Sol Cesto is not a complicated game, it is definitely weird, but it’s not complicated. There isn’t an endless system of mechanics slowly uncovering as you play, like a lot of other roguelikes use to entice players. That’s no slight against it, though. Sol Cesto feels deliberately small in a very thoughtful way. Sure, there are some things to discover and the game certainly has an uncanny mysterious vibe to it but your general understanding of the game and most of its systems will be crystal clear to you after just a run or two.

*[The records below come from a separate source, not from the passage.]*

-- ==== Sys2Proof/Syntax.lean ====
section
/-!
DEFINITION. The commands of the block: one constructor of `Instr` for each row of the opcode table, with what the
event, register access, packet or command carries, and the plain data types those operands are made of.
-/
namespace Sys2Proof

/-! ## What the outside world did before a command -/

/-- How an access to host or accelerator memory fails (R431, R567); `silent` is memory whose reads the accelerator never answers
(R433). -/
inductive MemFaultKind where
  | unmapped | poison | abort | silent
  deriving DecidableEq, Repr

/-- What a completion of the accelerator brings beside its TAG and STATUS: ADDRESS and LAST of a CPL_D, and its data (R423, R424). -/
structure CplData where
  addr  : DWord := 0
  last  : Bool := false
  bytes : Bytes := []
  deriving DecidableEq, Repr

/-- A range of memory on which the environment refuses accesses: `base` and `len` are model addresses (Machine/Ops). One that
holds once is gone with the host-memory read that meets it (R567). -/
structure MemFault where
  base : Nat
  len  : Nat
  kind : MemFaultKind
  once : Bool := false
  deriving DecidableEq, Repr

/-- An uncorrectable SRAM error in the slots of a reduction die: the chunk of a collective that they hold (R544). -/
structure SlotError where
  die    : Nat
  group  : BitVec 12
  collId : Word
  chunk  : Nat
  deriving DecidableEq, Repr

/-- What happened around the module before a command: the bytes that a submitter or driver stored in its own memory, the
ranges that from now on refuse accesses (R146, R173), and SRAM errors in reduction slots (R544). -/
structure Env where
  stores : List Host.Cell := []
  faults : Option (List MemFault) := none
  slotErrors : List SlotError := []
  deriving DecidableEq, Repr

/-! ## Rails, kinds of unit -/

/-- The data-plane rails with a power-good input (R503). -/
inductive Rail where
  | core | serdes | io | memory
  deriving DecidableEq, Repr

/-- The kinds of unit of the bunting, in the order of R542. -/
inductive UnitKind where
  | lane | plane | reduction | epb | mgmt | clock | memory | fwSlot | hostPort
  deriving DecidableEq, Repr

/-! ## Packets -/

/-- The packet header (R70), field by field. -/
structure Header where
  version  : BitVec 4
  ptype    : BitVec 4
  cls      : BitVec 3
  colour   : BitVec 2
  flags    : BitVec 7
  dst      : Fid
  src      : Fid
  burgee   : BitVec 24
  opcode   : Byte
  length   : BitVec 13
  seq      : Word
  tag      : BitVec 16
  halyard  : BitVec 12
  age      : BitVec 16
  hops     : BitVec 6
  hint     : Byte
  region   : Word
  offset   : BitVec 48
  cnonce   : BitVec 60
  sgen     : BitVec 4
  dgen     : BitVec 4
  rsvd     : BitVec 49
  deriving DecidableEq, Repr

/-- A packet: its header and every byte that follows the header (R68). -/
structure Packet where
  hdr  : Header
  body : Bytes
  deriving DecidableEq, Repr

/-- A cell as the crossbar carries it: the fields of its header (R78), its 240 payload bytes, and the plane that brought it. -/
structure CellMsg where
  plane    : Nat
  pos      : BitVec 2
  packetId : BitVec 20
  index    : BitVec 5
  ingress  : BitVec 8
  egress   : BitVec 8
  cls      : BitVec 3
  colour   : BitVec 2
  valid    : Byte
  halyard  : Bool
  arrival  : BitVec 24
  ecc      : Byte
  rsvd     : BitVec 39
  payload  : Bytes
  deriving DecidableEq, Repr

/-! ## Other messages -/

/-- A commit-vote record (R333) with the fabric ID, unit and context of the WRITE packet that carries it, and the PEERS that a
PREPARE carries (R335), for which the record of R333 names no bytes. -/
structure VoteMsg where
  src   : Fid
  unit  : Nat
  ctx   : CtxId
  record : Bytes
  peers : List Fid
  deriving DecidableEq, Repr

/-- How a doorbell reached the module (R171): on an attach port, or on a page of the owner's BAR4. -/
inductive DbPath where
  | attach (port : Nat)
  | page (host : Nat)
  deriving DecidableEq, Repr

/-- What a cable's flags and monitors show at a poll (R403). -/
structure CableFlags where
  warning  : Bool
  monitor  : Bool
  alarm    : Bool
  lossLock : Bool
  txFault  : Bool
  deriving DecidableEq, Repr

/-- One ageing-monitor reading (R526, R527): number, lane measured, value; none where the monitor is not valid. -/
structure MonReading where
  number : Nat
  sub    : BitVec 4
  value  : Option (BitVec 16)
  deriving DecidableEq, Repr

/-- The key of an ordered or read stream at either end (R81). -/
structure StreamKey where
  src  : Fid
  ctx  : CtxId
  dst  : Fid
  read : Bool
  deriving DecidableEq, Repr

/-- An ownership transfer (R154, step 5): the packet's header, FORCED and the new owner. The spec gives its packet no type,
opcode or payload: `tagOk` and `crcOk` say whether the tag and the CRC-64 of the bytes that carry it verify (R82). -/
structure OwnMsg where
  hdr      : Header
  forced   : Bool
  newOwner : CtxId
  tagOk    : Bool := true
  crcOk    : Bool := true
  deriving DecidableEq, Repr

/-- What an access to a harbour line meets after its EDC retries (R316, R535): no error, a corrected one, or an uncorrectable
one. -/
inductive LineRead where
  | clean | corrected | uncorrectable
  deriving DecidableEq, Repr

/-- A collective of a module: context, group, plan epoch and COLL_ID. -/
structure CollKey where
  ctx    : CtxId
  group  : BitVec 12
  epoch  : BitVec 16
  collId : Word
  deriving DecidableEq, Repr

/-- A harbour set: context and HSET (R318). -/
structure SetKey where
  ctx  : CtxId
  hset : Word
  deriving DecidableEq, Repr

/-! ## The commands -/

/-- The commands of the block, one constructor for each row of the opcode table. -/
inductive Instr where
  -- power-up, boot and the control plane
  | pgCtlAssert
  | rootPllLock (role : BitVec 2) (lockstep : Bool) (selfTest0 : Bool) (env : Env)
  | mainImageCheck (dieImages : List Bytes) (tables : List Bytes)
  | configAnswerStart
  | memoryTrainingDone (rates : List (BitVec 6))
  | bootComplete
  | powerGoodBootTimeout
  | pgCtlDeassert
  | dataPlanePgLoss (rail : Rail)
  | rootPllLockLoss (refLost : Bool)
  | epoAssert
  | thermalTrip
  | fastShedAssert
  | fastShedRelease
  | capCodeSample (code : BitVec 4)
  | powerMeasure (watts : BitVec 12)
  | coreVsetStep
  | thermalCapStep (hottest : BitVec 16)
  -- host interface
  | perstNAssert (port : Nat)
  | hostLinkLoss (port : Nat)
  | hostReadTimeout (addr len : Nat)
  | nonOwnerMemoryRequest (port : Nat)
  | registerWrite (off : Nat) (data : Bytes)
  | counterReadClear (off size : Nat)
  | pairLoRead (off size : Nat)
  | leaveMaintRequest (role : BitVec 2) (env : Env)
  | enterMaintRequest (role : BitVec 2)
  | stateReqReservedTarget (target : BitVec 4) (role : BitVec 2)
  | arm (die : Nat)
  | residueInjectFire (die : Nat)
  | retrain (port : Nat)
  | release (port : Nat)
  | portEnableWrite (port : Nat) (value : Word)
  | cacheEnWrite (block : Nat) (value : Word)
  | halyardEnable (h : Nat) (cfg : Word)
  | halyardClear (h : Nat)
  | eventRingEnable (lo hi : Word)
  | mboxTailWrite (index : BitVec 16) (env : Env)
  | mailboxRequest
  | start (env : Env)
  | firmwareProgramDone (flashOk : Bool)
  | next
  | confirm
  | run
  | plannerPeriod
  | takeover
  | resume
  | hostDoorbellPageWrite (page off : Nat) (data : Bytes)
  | standbyMsixWrite (off : Nat) (data : Bytes)
  | bar2Access (off len : Nat) (write : Option Bytes)
  -- queues
  | submissionDoorbell (path : DbPath) (doorbell : DWord) (env : Env)
  | consumerDoorbell (path : DbPath) (doorbell : DWord)
  | descriptorFetch (block queue : Nat)
  | counterWaitSatisfied (block queue : Nat)
  | tileStart (block queue : Nat)
  | pennantWrite (block queue : Nat)
  | contextAdmit (block : Nat)
  -- commands of a queue
  | write (block queue : Nat)
  | read (block queue : Nat)
  | vread (block queue : Nat)
  | atomic (block queue : Nat)
  | copyPush (block queue : Nat)
  | copyPull (block queue : Nat)
  | copyLocal (block queue : Nat)
  | fence (block queue : Nat)
  | checkAccumulate (block queue : Nat)
  | checkRead (block queue : Nat)
  | checkLoad (block queue : Nat)
  | ownXfer (block queue : Nat)
  | ownershipTransferApply (msg : OwnMsg)
  | xlateInval (block queue : Nat)
  | ctxDefine (block queue : Nat)
  | queueEnable (block queue : Nat)
  | queueDisable (block queue : Nat)
  | ctrWrite (block queue : Nat)
  | ctrAdd (block queue : Nat)
  | ctrRead (block queue : Nat)
  | nop (block queue : Nat)
  | collLaunch (block queue : Nat)
  | collExt (block queue : Nat)
  | regroup (block queue : Nat)
  | groupDefine (block queue : Nat)
  | groupClose (block queue : Nat)
  | progLoad (block queue : Nat)
  | progUnload (block queue : Nat)
  | halyardWatch (block queue : Nat)
  | hbSetCreate (block queue : Nat)
  | hbSetDestroy (block queue : Nat)
  | hbPortBind (block queue : Nat)
  | hbPortUnbind (block queue : Nat)
  | hbSweep (block queue : Nat)
  | hbCommit (block queue : Nat)
  | hbStepAbort (block queue : Nat)
  | hbQuota (block queue : Nat)
  | teardown (block queue : Nat)
  | teardownQuietExpiry (ctx : CtxId)
  | tdReq (pkt : Packet)
  | tdDone (pkt : Packet)
  | tdDoneTimeout (peer : Fid) (ctx : CtxId)
  -- packets at the source and at the home
  | orderedReqReceive (pkt : Packet)
  | readReqReceive (pkt : Packet)
  | answerReceive (unit : Nat) (pkt : Packet)
  | resendTimeout (request : Nat)
  | ledgerEntryExpiry (block : Nat) (key : StreamKey) (seq : Word)
  | combinablePacketArrive (pkt : Packet)
  | combineWindowClose (die : Nat)
  | combinedAdd (pkt : Packet)
  | blockRestart (port : Nat) (pkt : Packet)
  | blockRestartRepeat (fid : Fid)
  | spareBlockQuietExpiry (block : Nat)
  -- the switch core
  | packetIngress (port : Nat) (pkt : Packet)
  | cellArrive (port : Nat) (cell : CellMsg)
  | reassemblyTimeout (port ingress packetId : Nat)
  | egressTransmit (port : Nat)
  | congNotify (pkt : Packet)
  | rateLimitRecover (block : Nat) (fid : Fid)
  | routeWithdraw (port : Nat) (pkt : Packet)
  | routeRestore (port : Nat) (pkt : Packet)
  | routeRestoreDelayExpiry (fid : Fid)
  -- cables and ports
  | cableInsert (port : Nat)
  | cableModuleLowPwr (port : Nat) (cmisRev : Byte) (appsOk : Bool)
  | cableModuleReady (port : Nat)
  | cableDpActivated (port : Nat)
  | cableBringupFail (port : Nat) (stepNo : Nat)
  | cableRetryExpiry (port : Nat)
  | cableRemove (port : Nat)
  | cablePoll (port : Nat) (flags : CableFlags)
  | sdaStuck (port : Nat) (stillLow : Bool)
  | linkInit (port : Nat) (frame : Bytes)
  | initAck (port : Nat) (frame : Bytes)
  | trainingTimeout (port : Nat)
  | los (port : Nat) (lanes : BitVec 9)
  | fecFail (port : Nat) (corrected uncorrectable : Nat)
  | swapReq (port : Nat) (frame : Bytes)
  | swapReady (port : Nat) (frame : Bytes)
  | swapMarker (port : Nat) (transmit : Bool)
  | swapTimeout (port : Nat)
  -- link frames and the attach link
  | dataFrameReceive (port : Nat) (frame : Bytes)
  | credit (port : Nat) (frame : Bytes)
  | creditSendTimer (port : Nat)
  | linkRetry (port : Nat) (frame : Bytes)
  | apWr (port : Nat) (tag : BitVec 16) (ctx : CtxId) (window : BitVec 12) (addr : DWord) (data : Bytes)
  | apRd (port : Nat) (tag : BitVec 16) (ctx : CtxId) (window : BitVec 12) (addr : DWord) (len : Nat) (vol : Bool)
  | cpl (port : Nat) (tag : BitVec 16) (status : Byte) (data : CplData)
  | attachTimeout (port : Nat) (tag : BitVec 16)
  -- collective messages and their timers
  | plan (pkt : Packet)
  | join (pkt : Packet)
  | joinTimeout (group : BitVec 12)
  | activate (pkt : Packet)
  | close (pkt : Packet)
  | ready (pkt : Packet)
  | claimGrant (cls : BitVec 3)
  | claimTimeout (key : CollKey)
  | go (pkt : Packet)
  | scan (pkt : Packet)
  | anchors (pkt : Packet)
  | contrib (pkt : Packet)
  | partialSum (pkt : Packet) (negZeros : List Nat)
  | result (pkt : Packet)
  | checked (pkt : Packet)
  | delivered (pkt : Packet)
  | commit (pkt : Packet)
  | retract (pkt : Packet)
  | abort (pkt : Packet)
  | stall (pkt : Packet)
  | stallTimeout (group : BitVec 12) (collId : Word) (chunk : Nat)
  | done (pkt : Packet)
  | finish (pkt : Packet)
  | provCrc (pkt : Packet)
  | provList (pkt : Packet)
  -- the harbour's commit vote
  | prepare (msg : VoteMsg)
  | voteYes (msg : VoteMsg)
  | voteNo (msg : VoteMsg)
  | decideCommit (msg : VoteMsg)
  | decideAbort (msg : VoteMsg)
  | voteTimeout (key : SetKey)
  | preparedQueryTimer (key : SetKey)
  | query (msg : VoteMsg)
  | stateReply (msg : VoteMsg)
  -- the ensign session
  | hello (msg : Bytes)
  | keyInstall (msg : Bytes)
  | keyActivate (msg : Bytes)
  | keyRetire (msg : Bytes)
  | sessionEnd (msg : Bytes)
  | sessionIdleTimeout (session : Word)
  | ensignFwd (pkt : Packet)
  | ensignRsp (pkt : Packet)
  -- lock-step
  | lsPair (port : Nat) (pkt : Packet)
  | lsRecord (port : Nat) (pkt : Packet)
  | lsMatchTimeout (kind : Byte) (key : DWord)
  | lsDiverge (port : Nat) (pkt : Packet)
  | lsResume (port : Nat) (pkt : Packet)
  -- ageing, spares and failures
  | monitorSample (readings : List MonReading)
  | failLimitResponse (monitor : Nat)
  | spareTest (kind : UnitKind) (unit : Nat)
  | spareTestDone (kind : UnitKind) (unit : Nat) (pass : Bool)
  | planeSwap (worn spare : Nat)
  | reductionDieSwap (worn spare : Nat)
  | endPointBlockSwap (block : Nat)
  | planeFail (die : Nat)
  | reductionDieFail (die : Nat)
  | endPointBlockFail (block : Nat)
  | memoryDeviceFail (device : Nat)
  | harbourLineRetire (line : Nat) (edcRetries : Nat) (found : LineRead)
  | heartbeatLoss
  | fatalError (cause : BitVec 4)
  | dumpStart
  | dumpDone
  -- PMBus
  | clearFaults
  | statusWord
  | readTemperature1
  | readPin
  | pmbusRevision
  | mfrPowerCap (write : Option (BitVec 16))
  | mfrCapState
  | pmbusUnsupportedCommand (code : Byte)
  -- further events
  | dataPlanePgAssert (rail : Rail)
  | lanesAligned (port : Nat) (lanes : BitVec 9)
  | spareLaneLock (port : Nat)
  | contextQuantumExpiry (block : Nat) (ctx : CtxId)
  | prepareWaitExpiry (key : SetKey)
  | managementDieFault
  | standbyDieFault
  | perstNDeassert (port : Nat)
  | hostLinkUp (port : Nat)
  | msixVectorUnmask (port vector : Nat)
  deriving DecidableEq, Repr

end Sys2Proof
end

At its core, Sol Cesto is about risk management. When you dive into the dungeon in Sol Cesto you’re presented with the only screen and layout you’ll see for the remainder of the game. A 4 by 4 grid of tiles populated with enemies, treasures, strawberries, or traps. This grid is flanked by all the information you’ll need to play the game. On the right you’ll find your character stats, a button to use your special power, the door you must unlock to get to the next floor, and an adorable frog that will hold all the gold you’ve gained during a run. On the opposite side of the screen you have your teeth(yes, I said teeth), an  inventory of instant-use items like potions or bombs, and a book filled with what I’ll call “Attraction percentages” that I’ll talk about in just a minute.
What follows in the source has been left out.